Çarşamba, Ağustos 5

ÜCRETSİZ TEMEL FOTOĞRAF DERSLERİ 3

ETKİLEYİCİ FOTOĞRAFLAR ÇEKMEK ÜZERİNE BİRKAÇ KÜÇÜK NOT
Fotoğraf her yerde. Basında, reklamda, internette. Artık fotoğrafın olmadığı bir alan düşünmek mümkün değil.
Fotoğraf artık cep telefonları ile de çekilebiliyor. Bu durum fotoğraf çekmenin çok kolay olduğunu düşündürüyor.
Bu kısmen doğru.
Cep telefonunuzu havaya kaldırıp kendinizi ya da çevrenizi fotoğraflamanız kolaydır. Basit görünse de, vapurdan fırlatılan bir simit parçasını kapmaya çalışan bir martıyı tam da lokması ağzında fotoğraflamanın pek te kolay olmadığını biliriz.

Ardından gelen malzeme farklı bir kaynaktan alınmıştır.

-- ==== Sys2Proof/Certificates/Slice0/Obligations.lean ====
section
/-! DEFINITION. The statements for the provers: what the manual's rules say of the commands, the events and the whole
part. An equation between states is its own frame: what the right side does not write is unchanged, memory included.
`s.respond p code r l` is the state with that response pending on port p, its flags and generation read from `s`; `.empty` is
the payload of a response for which no rule lists values, and of every refusal (the model's choice of log entry 13). -/

open Sys2Proof Sys2Proof.Machine

/-! ### Steps, resets and the ports -/

/-- A step with a command at the front of the queue is that command's `exec` on the state with the queue's rest. -/
def Obligations.StepRunsFrontCommand : Prop :=
  ∀ (s : State) (i : Instr) (rest : List Instr), step (s.withPending (i :: rest)) = exec i (s.withPending rest)

/-- On an empty queue an expiry that is alone in being due now is taken, and with none due the microsecond counter
advances by one, from 4,294,967,295 to 0, and nothing else changes (R44; the model's choice of log entry 8). -/
def Obligations.IdleStep : Prop :=
  ∀ s : State, s.pending = [] →
    (∀ i, s.dueNow = [i] → step s = exec i s)
      ∧ (s.dueNow = [] → step s = .next { s with tbu := { s.tbu with now := s.tbu.now + 1 } })

/-- Power-on reset and the reset pin put every block into its initial state, from any state (R20, R43, R44, R45, R60, R75, R84,
R108, R120, R121, R131, R137, R153, R156, R160, R170, R178, R181, R183), and leave the contents of grid memory (R60; log
entry 2), the links' lock (the model's choice of log entry 3) and those of DRAM (R43), in which a clear and a pass that the
reset abandons stand where they stopped (R24, R105; which bytes they had reached is free: log entries 4 and 5). The fields
`pulses`, `acks` and `delivered` are the model's own (log entry 14). -/
def Obligations.HardResets : Prop :=
  ∀ (s : State) (i : Instr), i = .powerOnReset ∨ i = .resetPin →
    ∃ t, exec i s = .next t ∧ DramAbandoned s t ∧ t.gs.mem = s.gs.mem ∧ t.pending = s.pending
      ∧ (∀ n : Fin 4, t.ciu[n].link = .off ∧ t.ciu[n].reception = .noFrame ∧ t.ciu[n].seekNoticed = false
          ∧ t.ciu[n].unjoinedNoticed = false ∧ t.ciu[n].locked = s.ciu[n].locked ∧ t.ciu[n].pulses = 0
          ∧ t.ciu[n].setup = { width := 1280, height := 800, settle := 50, seek := 2000, timeout := 100, door := none,
                               trig := .freeRun, phase := 0 }
          ∧ t.ciu[n].counts = { good := 0, damaged := 0, dropped := 0, unjoined := 0, faults := 0, stray := 0 })
      ∧ (∀ a : Fin 8, t.fsc.areas[a] = .undefined) ∧ (∀ n : Fin 4, t.fsc.camRing[n] = none) ∧ t.fsc.outRing = none
      ∧ (t.tbu.now = 0 ∧ t.tbu.period = 33333 ∧ t.tbu.running = 33333 ∧ t.tbu.timer = 33333 ∧ t.tbu.mask = 15
          ∧ t.tbu.lastMask = 0 ∧ t.tbu.lastSkew = 0 ∧ t.tbu.stale = 80 ∧ t.tbu.skewLimit = 10 ∧ t.tbu.skewOver = false
          ∧ ∀ n : Fin 4, t.tbu.cams[n] = { pulse := none, lastCapture := none, interval := none, expired := none })
      ∧ (t.gs.free = [{ base := 0, len := 65536 }] ∧ ∀ i : Fin 32, t.gs.sets[i] = .absent)
      ∧ (t.vc.dflt = none ∧ ∀ v : Fin 16, t.vc.views[v] = none)
      ∧ t.ce = { current := none, overrunNoticed := false, lastSeq := none
                 counts := { composed := 0, overrun := 0, blocked := 0, mutedSkip := 0, noView := 0 } }
      ∧ (t.bu.mode = .manual ∧ t.bu.k = 4 ∧ t.bu.smax = 8 ∧ t.bu.nmin = 4096 ∧ t.bu.record = none
          ∧ ∀ c : Fin 4, t.bu.gains[c] = 256 ∧ t.bu.manual[c] = 256)
      ∧ (t.ou.markers = [] ∧ t.ou.setup.silW = 16 ∧ t.ou.setup.silH = 16
          ∧ t.ou.setup.guide = { halfTrack := 900, start := 300, stop := 3000, thick := 3, near := 1000, mid := 2000
                                 marks := [], cond := .off }
          ∧ (∀ k : Fin 33, t.ou.setup.curve[k] = 0)
          ∧ ∀ k : Fin 16, t.ou.setup.palette[k] = (if k.val < 11 then { y := 0, u := 0, v := 0, alpha := 0 }
              else if k.val = 11 then { y := 235, u := 128, v := 128, alpha := 0 }
              else { y := 16, u := 128, v := 128, alpha := 0 }))
      ∧ t.ca = { stack := [], token := 1, reverseView := none, linger := 2000, lingerTimer := none, gate := 1500
                 decision := { view := none, mute := false }, speedAt := 0 }
      ∧ t.si.can = { setup := { mode := .off, rate := .k500, autoRecover := true, ext := false, ident := 0x5C0
                                interval := 100, singleShot := false }
                     tec := 0, recv := 0, err := .active, recovery := false
                     cause := { bit0 := false, bit1 := false, stuff := false, form := false, crc := false, ack := false
                                role := none }
                     buffer := none, attempt := none, timer := none, rolling := 0, late := 0, failed := 0, short := 0
                     acks := 0 }
      ∧ (t.si.gear = { value := none, st := .never, last := none, saturated := false, timeout := 200, hold := 1000 }
          ∧ t.si.speed = { value := none, st := .never, last := none, saturated := false, timeout := 200, hold := 1000 }
          ∧ t.si.steer = { value := none, st := .never, last := none, saturated := false, timeout := 200, hold := 1000 }
          ∧ t.si.doors = { value := none, st := .never, last := none, saturated := false, timeout := 200, hold := 1000 }
          ∧ t.si.confirm = 2 ∧ t.si.gearPending = none
          ∧ ∀ i : Fin 12, t.si.slots[i] = { enabled := false, setup := none })
      ∧ t.su = { timer := none, period := 16667, held := none, frame := .nothing, repeated := 0, blank := 0, muted := 0 }
      ∧ (t.cp.gen = 0 ∧ t.cp.faults = 0)
      ∧ ∀ p : Port, (t.port p).pending = none ∧ (t.port p).delivered = none ∧ (t.port p).queue = []
          ∧ (t.port p).overflow = false ∧ (t.port p).mask = 0 ∧ (t.port p).irqEnable = false ∧ (t.port p).irq = false
          ∧ (t.port p).holdTime = 1000 ∧ (t.port p).claimHold = 1500

/-- A response read returns the pending response, or an empty one with code 0x00 and result OK, and leaves none pending; an
ignored transaction changes nothing, one without any byte among them, which is the model's choice of log entry 40; an
unknown code is answered UNKNOWN_COMMAND whatever its length field (R177). What the read returned is seen in `delivered`,
the model's own field (the model's choice of log entry 14). A record shorter than its header is ignored, whatever command it
carries; one with a payload length above 240, one that ends before its payload does, and one whose payload is too short for
the fields of its command is refused with BAD_ARG (R177), before the generation check by the model's choice of log entry 15.
Every response carries the code, the result, the generation and the four condition flags: DEGRADED when the last usable mask
is not 15, MUTED with the mute flag of the decision, ALERT while a PORT_A entry stands in the claim stack, FAULT when the
fault summary is not 0 (R177, R180). -/
def Obligations.TransactionsOfThePorts : Prop :=
  (∀ (s : State) (p : Port),
    exec (.responseRead p) s
        = .next (s.setPort p
            { s.port p with
              pending := none
              delivered := some ((s.port p).pending.getD
                { code := 0, result := .ok, flags := s.flags, gen := s.cp.gen, payload := .empty }) })
      ∧ (∀ bytes, exec (.ignoredTransaction p bytes) s = .next s)
      ∧ ∀ (h : Hdr) (code : Byte), 10 ≤ h.got → commandCodes.contains code = false →
          exec (.unknownCommand h code) s = .next (s.respond h.port code .unknownCommand .empty))
    ∧ (∀ (s : State) (i : Instr) (h : Hdr), headerOf i = some h →
      (h.got < 10 → exec i s = .next s)
        ∧ ∀ code : Byte, codeOf i = some code → (∀ c, i ≠ .unknownCommand h c) → 10 ≤ h.got →
          (240 < h.len.toNat ∨ h.got < 10 + h.len.toNat ∨ (typedFields i = true ∧ h.fits = false)
            ∨ (h.len.toNat < 12 ∧ ∃ bs, i = .markPost h bs)) →
          exec i s = .next (s.respond h.port code .badArg .empty))
    ∧ ∀ (s : State) (p : Port) (code : Byte) (res : Result) (payload : Payload),
      s.respond p code res payload
          = s.setPort p { s.port p with
              pending := some { code := code, result := res, flags := s.flags, gen := s.cp.gen, payload := payload } }
        ∧ (s.flags.getLsbD 0 = true ↔ s.tbu.lastMask ≠ 15) ∧ (s.flags.getLsbD 1 = true ↔ s.ca.decision.mute = true)
        ∧ (s.flags.getLsbD 2 = true ↔ ∃ e ∈ s.ca.stack, ∃ d, e.source = .portA d)
        ∧ (s.flags.getLsbD 3 = true ↔ s.cp.faults ≠ 0)

/-- PORT_SETUP refuses a mask with a flag outside bits 1 to 20, and otherwise clamps the two times and stores all four
values on the issuing port alone (R183); a port's interrupt line is up when its interrupt is enabled and its queue is not
empty (R181). -/
def Obligations.PortSetupStores : Prop :=
  (∀ (s : State) (h : Hdr) (mask : Word32) (en : Bool) (hold claim : Nat), soundRecord h →
    ((∃ b, mask.getLsbD b = true ∧ (b = 0 ∨ 20 < b)) →
        exec (.portSetup h mask en hold claim) s = .next (s.respond h.port 0x02 .badArg .empty))
      ∧ ((∀ b, mask.getLsbD b = true → 1 ≤ b ∧ b ≤ 20) →
        exec (.portSetup h mask en hold claim) s
          = .next ((s.setPort h.port
              { s.port h.port with
                mask := mask, irqEnable := en, holdTime := max 10 (min hold 5000),
                claimHold := max 100 (min claim 10000) }).respond h.port 0x02
              (if 10 ≤ hold ∧ hold ≤ 5000 ∧ 100 ≤ claim ∧ claim ≤ 10000 then .ok else .clamped) .empty)))
    ∧ ∀ q : PortState, q.irq = true ↔ q.irqEnable = true ∧ q.queue ≠ []

/-- EVENT_READ removes up to 14 notices from the front of the issuing port's queue and returns them oldest first with the
overflow flag as it stood, which it then clears (R182; 11, Notice record); that the flag's byte is 1 for set and 0 for clear
is the model's choice of log entry 38. A notice carries its kind, the counter, its subject and its value; it goes to the end
of the queue of each port whose mask has the flag of its kind, or to its owner's whatever the mask, and where 32 stand
already it is discarded for that port and the overflow flag set (R181). -/
def Obligations.EventReadReturnsOldest : Prop :=
  (∀ (s : State) (h : Hdr), wholeRecord h →
    exec (.eventRead h) s
      = .next ((s.setPort h.port
          { s.port h.port with queue := (s.port h.port).queue.drop 14, overflow := false }).respond h.port 0x03 .ok
          (.bytes ([BitVec.ofNat 8 (min 14 (s.port h.port).queue.length), (if (s.port h.port).overflow then 1 else 0),
              BitVec.ofNat 8 ((s.port h.port).queue.length - 14)]
            ++ ((s.port h.port).queue.take 14).flatMap noticeBytes))))
    ∧ (∀ n : Notice, noticeBytes n = [BitVec.ofNat 8 n.kind.code, n.subject]
        ++ (List.range 4).map (fun i => BitVec.ofNat 8 (n.time.toNat / 256 ^ i))
        ++ (List.range 4).map (fun i => BitVec.ofNat 8 (n.value.toNat / 256 ^ i)))
    ∧ [NoticeKind.camState, .seekTimeout, .camUnjoined, .areaCleared, .holdExpired, .skewOver, .skewOk, .camUsability, .gridValid,
        .gridRejected, .overrun, .frameDone, .markerEvicted, .markerExpired, .claimEvicted, .claimExpired, .viewChanged,
        .signalState, .canState, .statusTxFailed].map NoticeKind.code = (List.range 20).map Nat.succ
    ∧ ∀ (s : State) (p : Port) (k : NoticeKind) (subject value : Nat) (n : Notice),
      n = { kind := k, time := s.tbu.now, subject := BitVec.ofNat 8 subject, value := BitVec.ofNat 32 value } →
      (∃ d a : PortState, s.notify k subject value = { s with cp := { s.cp with portD := d, portA := a } })
        ∧ ((s.port p).mask.getLsbD k.code = false → (s.notify k subject value).port p = s.port p)
        ∧ ((s.port p).queue.length < 32 →
          ((s.port p).mask.getLsbD k.code = true →
            (s.notify k subject value).port p = { s.port p with queue := (s.port p).queue ++ [n] })
          ∧ s.notifyOwner p k subject value = s.setPort p { s.port p with queue := (s.port p).queue ++ [n] })
        ∧ (32 ≤ (s.port p).queue.length →
          ((s.port p).mask.getLsbD k.code = true → (s.notify k subject value).port p = { s.port p with overflow := true })
          ∧ s.notifyOwner p k subject value = s.setPort p { s.port p with overflow := true })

Sosyal paylaşım sitelerine her gün binlerce fotoğraf yükleniyor. Yediklerimiz içtiklerimiz, hatta boş tabaklar, beraber olduğumuz arkadaşlar, gezip tozduğumuz yerler. Acaba kaç tanesini bir kaç gün sonra hatırlıyoruz?
Fotoğrafını çektiklerinizin sizlerde uyandırdığı duyguları, fotoğraflarınızı izleyenlere de aktarabiliyorsanız, fotoğraflarınızla insanları etkileyebiliyorsanız, kısaca hatırlanacak fotoğraflar çekebiliyorsanız fotoğrafçı olduğunuzdan bahsedilebilir.

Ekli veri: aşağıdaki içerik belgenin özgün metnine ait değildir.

@[simp] theorem State.countCompose_ciu (f : ComposeCounts → ComposeCounts) : (s.countCompose f).ciu = s.ciu := rfl
@[simp] theorem State.countCompose_fsc (f : ComposeCounts → ComposeCounts) : (s.countCompose f).fsc = s.fsc := rfl
@[simp] theorem State.countCompose_dram (f : ComposeCounts → ComposeCounts) : (s.countCompose f).dram = s.dram := rfl
@[simp] theorem State.countCompose_tbu (f : ComposeCounts → ComposeCounts) : (s.countCompose f).tbu = s.tbu := rfl
@[simp] theorem State.countCompose_gs (f : ComposeCounts → ComposeCounts) : (s.countCompose f).gs = s.gs := rfl
@[simp] theorem State.countCompose_vc (f : ComposeCounts → ComposeCounts) : (s.countCompose f).vc = s.vc := rfl
@[simp] theorem State.countCompose_ce (f : ComposeCounts → ComposeCounts) : (s.countCompose f).ce = { s.ce with counts := f s.ce.counts } := rfl
@[simp] theorem State.countCompose_bu (f : ComposeCounts → ComposeCounts) : (s.countCompose f).bu = s.bu := rfl
@[simp] theorem State.countCompose_ou (f : ComposeCounts → ComposeCounts) : (s.countCompose f).ou = s.ou := rfl
@[simp] theorem State.countCompose_ca (f : ComposeCounts → ComposeCounts) : (s.countCompose f).ca = s.ca := rfl
@[simp] theorem State.countCompose_si (f : ComposeCounts → ComposeCounts) : (s.countCompose f).si = s.si := rfl
@[simp] theorem State.countCompose_su (f : ComposeCounts → ComposeCounts) : (s.countCompose f).su = s.su := rfl
@[simp] theorem State.countCompose_cp (f : ComposeCounts → ComposeCounts) : (s.countCompose f).cp = s.cp := rfl
@[simp] theorem State.countCompose_fresh (f : ComposeCounts → ComposeCounts) : (s.countCompose f).fresh = s.fresh := rfl
@[simp] theorem State.countCompose_pending (f : ComposeCounts → ComposeCounts) : (s.countCompose f).pending = s.pending := rfl

@[simp] theorem State.withPending_ciu (l : List Instr) : (s.withPending l).ciu = s.ciu := rfl
@[simp] theorem State.withPending_fsc (l : List Instr) : (s.withPending l).fsc = s.fsc := rfl
@[simp] theorem State.withPending_dram (l : List Instr) : (s.withPending l).dram = s.dram := rfl
@[simp] theorem State.withPending_tbu (l : List Instr) : (s.withPending l).tbu = s.tbu := rfl
@[simp] theorem State.withPending_gs (l : List Instr) : (s.withPending l).gs = s.gs := rfl
@[simp] theorem State.withPending_vc (l : List Instr) : (s.withPending l).vc = s.vc := rfl
@[simp] theorem State.withPending_ce (l : List Instr) : (s.withPending l).ce = s.ce := rfl
@[simp] theorem State.withPending_bu (l : List Instr) : (s.withPending l).bu = s.bu := rfl
@[simp] theorem State.withPending_ou (l : List Instr) : (s.withPending l).ou = s.ou := rfl
@[simp] theorem State.withPending_ca (l : List Instr) : (s.withPending l).ca = s.ca := rfl
@[simp] theorem State.withPending_si (l : List Instr) : (s.withPending l).si = s.si := rfl
@[simp] theorem State.withPending_su (l : List Instr) : (s.withPending l).su = s.su := rfl
@[simp] theorem State.withPending_cp (l : List Instr) : (s.withPending l).cp = s.cp := rfl
@[simp] theorem State.withPending_fresh (l : List Instr) : (s.withPending l).fresh = s.fresh := rfl
@[simp] theorem State.withPending_pending (l : List Instr) : (s.withPending l).pending = l := rfl

@[simp] theorem State.tick_ciu : s.tick.ciu = s.ciu := rfl
@[simp] theorem State.tick_fsc : s.tick.fsc = s.fsc := rfl
@[simp] theorem State.tick_dram : s.tick.dram = s.dram := rfl
@[simp] theorem State.tick_tbu : s.tick.tbu = { s.tbu with now := s.tbu.now + 1 } := rfl
@[simp] theorem State.tick_gs : s.tick.gs = s.gs := rfl
@[simp] theorem State.tick_vc : s.tick.vc = s.vc := rfl
@[simp] theorem State.tick_ce : s.tick.ce = s.ce := rfl
@[simp] theorem State.tick_bu : s.tick.bu = s.bu := rfl
@[simp] theorem State.tick_ou : s.tick.ou = s.ou := rfl
@[simp] theorem State.tick_ca : s.tick.ca = s.ca := rfl
@[simp] theorem State.tick_si : s.tick.si = s.si := rfl
@[simp] theorem State.tick_su : s.tick.su = s.su := rfl
@[simp] theorem State.tick_cp : s.tick.cp = s.cp := rfl
@[simp] theorem State.tick_fresh : s.tick.fresh = s.fresh := rfl
@[simp] theorem State.tick_pending : s.tick.pending = s.pending := rfl

@[simp] theorem State.countFree_ciu : s.countFree.ciu = s.ciu := rfl
@[simp] theorem State.countFree_fsc : s.countFree.fsc = s.fsc := rfl
@[simp] theorem State.countFree_dram : s.countFree.dram = s.dram := rfl
@[simp] theorem State.countFree_tbu : s.countFree.tbu = s.tbu := rfl
@[simp] theorem State.countFree_gs : s.countFree.gs = s.gs := rfl
@[simp] theorem State.countFree_vc : s.countFree.vc = s.vc := rfl
@[simp] theorem State.countFree_ce : s.countFree.ce = s.ce := rfl
@[simp] theorem State.countFree_bu : s.countFree.bu = s.bu := rfl
@[simp] theorem State.countFree_ou : s.countFree.ou = s.ou := rfl
@[simp] theorem State.countFree_ca : s.countFree.ca = s.ca := rfl
@[simp] theorem State.countFree_si : s.countFree.si = s.si := rfl
@[simp] theorem State.countFree_su : s.countFree.su = s.su := rfl
@[simp] theorem State.countFree_cp : s.countFree.cp = s.cp := rfl
@[simp] theorem State.countFree_fresh : s.countFree.fresh = s.fresh + 1 := rfl
@[simp] theorem State.countFree_pending : s.countFree.pending = s.pending := rfl

@[simp] theorem State.clearFaults_ciu : s.clearFaults.ciu = s.ciu := rfl
@[simp] theorem State.clearFaults_fsc : s.clearFaults.fsc = s.fsc := rfl
@[simp] theorem State.clearFaults_dram : s.clearFaults.dram = s.dram := rfl
@[simp] theorem State.clearFaults_tbu : s.clearFaults.tbu = s.tbu := rfl
@[simp] theorem State.clearFaults_gs : s.clearFaults.gs = s.gs := rfl
@[simp] theorem State.clearFaults_vc : s.clearFaults.vc = s.vc := rfl
@[simp] theorem State.clearFaults_ce : s.clearFaults.ce = s.ce := rfl
@[simp] theorem State.clearFaults_bu : s.clearFaults.bu = s.bu := rfl
@[simp] theorem State.clearFaults_ou : s.clearFaults.ou = s.ou := rfl
@[simp] theorem State.clearFaults_ca : s.clearFaults.ca = s.ca := rfl
@[simp] theorem State.clearFaults_si : s.clearFaults.si = s.si := rfl
@[simp] theorem State.clearFaults_su : s.clearFaults.su = s.su := rfl
@[simp] theorem State.clearFaults_cp : s.clearFaults.cp = { s.cp with faults := 0 } := rfl
@[simp] theorem State.clearFaults_fresh : s.clearFaults.fresh = s.fresh := rfl
@[simp] theorem State.clearFaults_pending : s.clearFaults.pending = s.pending := rfl

/-- Reading back a port that was put. -/
@[simp] theorem State.setPort_port (p : Port) (q : PortState) : (s.setPort p q).port p = q := by cases p <;> rfl

/-- Putting one port leaves the other. -/
@[simp] theorem State.setPort_other (p : Port) (q : PortState) : (s.setPort p q).port (other p) = s.port (other p) := by
  cases p <;> rfl

/-- The pending response after a command is answered. -/
@[simp] theorem State.respond_pending_response (p : Port) (c : Byte) (r : Result) (l : Payload) :
    ((s.respond p c r l).port p).pending
      = some { code := c, result := r, flags := s.flags, gen := s.cp.gen, payload := l } := by
  cases p <;> rfl

/-- An answer leaves the generation and the fault summary. -/
@[simp] theorem State.respond_gen (p : Port) (c : Byte) (r : Result) (l : Payload) :
    (s.respond p c r l).cp.gen = s.cp.gen := by cases p <;> rfl

/-- An answer leaves the fault summary. -/
@[simp] theorem State.respond_faults (p : Port) (c : Byte) (r : Result) (l : Payload) :
    (s.respond p c r l).cp.faults = s.cp.faults := by cases p <;> rfl

/-- An answer leaves the condition flags. -/
@[simp] theorem State.respond_flags (p : Port) (c : Byte) (r : Result) (l : Payload) :
    (s.respond p c r l).flags = s.flags := by cases p <;> rfl

end Sys2Proof.Machine
end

Fotoğraflarınız sizin onları izah etmenize gerek kalmadan kendi adlarına konuşabilmelidir. Gerisi lafı güzaftır...
Peki bu tür fotoğraflar çekmenin sırrı nedir?
Öğrenmesi çok kolay ama uygulaması çok zor olabilecek sırlardır bunlar.

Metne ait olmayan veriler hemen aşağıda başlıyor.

/-- 11.8, steps 1 and 2: the 32nd notice is placed, and the next one sets the overflow flag and is lost. -/
theorem test_notice_at_a_full_queue :
    let a := ((sQueue 31).notify .frameDone 2 7).cp.portD
    let b := ((sQueue 32).notify .viewChanged 1 0).cp.portD
    a.queue.length = 32 ∧ a.overflow = false ∧ a.queue.getLast? = some ⟨.frameDone, 0, 2, 7⟩ ∧ b.queue.length = 32
      ∧ b.overflow = true := by decide
theorem test_flags_of_a_response :
    let s := sClaim [clm 9 (.portA 0)]
    { s with ca := { s.ca with decision := ⟨none, true⟩ } }.flags = 7
      ∧ { s0 with tbu := { s0.tbu with lastMask := 15 }, cp := { s0.cp with faults := 1 } }.flags = 8 := by decide
theorem test_framing :
    resultD (exec (.camMask { hd with len := 241, got := 300 } 3) s0) = some .badArg
      ∧ resultD (exec (.camMask { hd with len := 2, got := 11 } 3) s0) = some .badArg
      ∧ resultD (exec (.camMask { hd with fits := false } 3) s0) = some .badArg
      ∧ exec (.camMask { hd with got := 9 } 3) s0 = .next s0 := ⟨by decide, by decide, by decide, rfl⟩
/-- R158: two slots that accept one frame and name one target update it in slot order, and the second value stands. -/
theorem test_two_slots_of_one_frame :
    let s : State := { s0 with si := { s0.si with
      can := { s0.si.can with setup := { s0.si.can.setup with mode := .listen } }
      slots := (s0.si.slots.set 3 ⟨true, some (slot93 0 8 false 1 .doors)⟩).set 11 ⟨true, some (slot93 8 8 false 1 .doors)⟩ } }
    after (exec (.canFrameReceived { ext := false, ident := 0, remote := false, data := [5, 6] }) s)
      (fun t => (t.si.doors.value, t.si.doors.last.map (·.2.val), noticesD t)) = some (some 6, some 11, [(.signalState, 3, 1)]) := by decide

theorem witness_TransactionsOfThePorts_framing :
    let h : Hdr := { hd with len := 241, got := 300 }
    headerOf (.camMask h 3) = some h ∧ codeOf (.camMask h 3) = some 0x14 ∧ 10 ≤ h.got ∧ 240 < h.len.toNat
      ∧ ({ hd with got := 9 } : Hdr).got < 10 ∧ ({ hd with len := 1 } : Hdr).got < 10 + ({ hd with len := 1 } : Hdr).len.toNat
      ∧ typedFields (.camMask { hd with fits := false } 3) = true ∧ (hp 0 11).len.toNat < 12 := by decide
theorem witness_EventReadReturnsOldest_notices :
    wholeRecord hd ∧ ((sQueue 31).port .d).queue.length < 32 ∧ 32 ≤ ((sQueue 32).port .d).queue.length
      ∧ ((sQueue 31).port .d).mask.getLsbD NoticeKind.frameDone.code = true
      ∧ ((sQueue 31).port .a).mask.getLsbD NoticeKind.frameDone.code = false :=
  ⟨⟨sound_hd.1, sound_hd.2.1⟩, by decide, by decide, by decide, by decide⟩
theorem witness_FrameReadReturnsBytes_held :
    let r := ring (slot .free) { slot (.ready 4 0 800) with holdD := some 0 }
    let c : OutSlot := { oslot (.finished (frame 4)) with holdA := some 0 }
    (ringed s0 r).fsc.camRing[1] = some r ∧ (ringed s0 r).fsc.areas[r.area] = .range 0 128 (.joined (.camera 1))
      ∧ r.slots[1]? = some { slot (.ready 4 0 800) with holdD := some 0 } ∧ (∀ c ∈ r.slots, c.hold .a = none)
      ∧ (slot .free).hold .d = none ∧ (ringed s0 r).heldFrame .d (.camera 1) = some (32 * 65536, 2048000)
      ∧ (outed s0 (outRing [oslot .free, c])).fsc.outRing = some (outRing [oslot .free, c]) ∧ (c.hold .a).isSome = true
      ∧ (outed s0 (outRing [oslot .free, c])).heldFrame .a .output = some (1029 * 65536, 1843200) ∧ s0.fsc.camRing[1] = none
      ∧ s0.fsc.outRing = none := by decide
theorem witness_ClaimMakesAnEntry_token_carried :
    let hi := [clm 5 (.portA 0), clm 4 (.portA 0)]
    let lo := [clm 7 .gear, clm 6 .portD, clm 2 .portD]
    let s : State := { sClaim (hi ++ lo ++ [clm 1 .portD]) with ca := { (sClaim (hi ++ lo ++ [clm 1 .portD])).ca with token := 5 } }
    countRank 3 s.ca.stack < 4 ∧ s.ca.stack = hi ++ lo ++ [clm 1 .portD] ∧ 5 ≤ (hi ++ lo).length ∧ ha.port = .a
      ∧ (clm 1 .portD).source = .portD ∧ (8 : Byte) = nextToken^[3] s.ca.token ∧ 3 ≤ (hi ++ lo).length
      ∧ (∀ j, j < 3 → ∃ e ∈ hi ++ lo, e.token = nextToken^[j] s.ca.token) ∧ ∀ e ∈ hi ++ lo, e.token ≠ 8 := by decide
theorem witness_ClaimsRenewAndLeave_empty_stack : ∀ x ∈ (sClaim []).ca.stack, x.token ≠ 255 := by decide
theorem witness_FramesUpdateSignals_two_slots :
    let c := slot93 0 8 false 1 .doors
    let off : CanSlot := ⟨false, some c⟩
    let v := (s0.si.slots.set 3 ⟨true, some c⟩).set 11 ⟨true, some c⟩
    (∀ j : Fin 12, v[j].enabled = true → 3 ≤ j)
      ∧ (∀ j : Fin 12, (v.set 11 off)[j] = if j = 3 then v[j] else { v[j] with enabled := false })
      ∧ ∀ j : Fin 12, (v.set 3 off)[j] = if j = 3 then { v[j] with enabled := false } else v[j] := by decide
theorem witness_GenerationCountsAcceptedCommands_accepted :
    guardedHeader (.camMask hd 3) = some hd ∧ 10 ≤ hd.got
      ∧ after (exec (.camMask hd 3) s0) (fun t => (t.cp.gen, t.cp.portD.pending.map fun x => (x.result.accepts, x.gen)))
        = some (1, some (true, 1))
      ∧ (sGrid g1 (.valid 0 false)).gs.sets[2] = .held g1 (.valid 0 false) := by decide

İlk olarak gözümüzün ve fotoğraf makinemizin çalışma prensiplerini öğrenmemiz gerekir.
FOTOĞRAF MAKİNESİ VE GÖZÜMÜZ ARASINDAKİ FARKLAR
Hiç farkında olmasak da gözümüz seçici çalışır, görmek istediklerimizi görürüz. Yayalara yeşil yanan bir trafik lambasında azalan saniyeleri izleyerek karşıya geçmeye çalışırken yakın bir dostumuz kolumuza yapışıverir. Onu yanından geçerken görmediğimiz için sitem eder bize, ya da gözlerimiz güzel bir bayana kilitlenmişken yanında bize kötü kötü bakan erkek arkadaşını görmeyiz.
Gözümüz seçer.
Zaten gördüğü daha doğrusu net gördüğü belirli bir alan vardır, ama başımızı sağa sola çevirerek veya sadece göz küremizi oynatarak görüş alanımızı değiştirebiliriz. Bu sayede hemen hemen sınırsız bir görüş alanımız olduğu duygusuna kapılırız.
Bu işlemler esnasında farkında olmasak da beynimiz baş roldedir, görme işlemini de o yönetir.
Fotoğraf makinemize gelince; onun bizim ki gibi bir beyni yoktur; görüşünün bir sınırı vardır ve biz onun bakacından bakarken çoğu zaman bu çerçeveye dikkat etmeyiz.
Fotoğraf çekerken eğitilmemiş bir göz bu çerçeveyi algılayamaz, fotoğrafını çekmeyi istediği şeyi bakacın içinde görür görmez deklanşöre basıp görüntüyü kaydeder.
Fotoğrafları incelediğimizde biz çekim esnasında onun neler düşündüğünü veya neler gördüğünü bilmediğimiz için görüntüler hoşumuza gitmeyebilir. Fotoğrafları çekenin beyni, çektiği anı hatırlamasını sağlar ve görünmeyen eksikleri tamamlar. Onun için çektiği fotoğraf mükemmeldir ve beğenilmemesi sinirlenmesine veya üzülmesine sebep olur.
Gerçek bir fotoğrafçı ise fotoğrafı çekerken önünü arkasını sağını solunu görmüş ve deklanşöre uygun zamanda basmıştır. Onun fotoğrafına baktığımızda bize göstermek istediğini görürüz.
Aslında kolay gibi görünüyor, bir deneyin bakalım.
Bunu sağlamaya başladığınızda makinenizi tanımak, diyafram, enstantane gibi kavramlar ve kompozisyon kurallarını öğrenmek size çok daha kolay gelecek.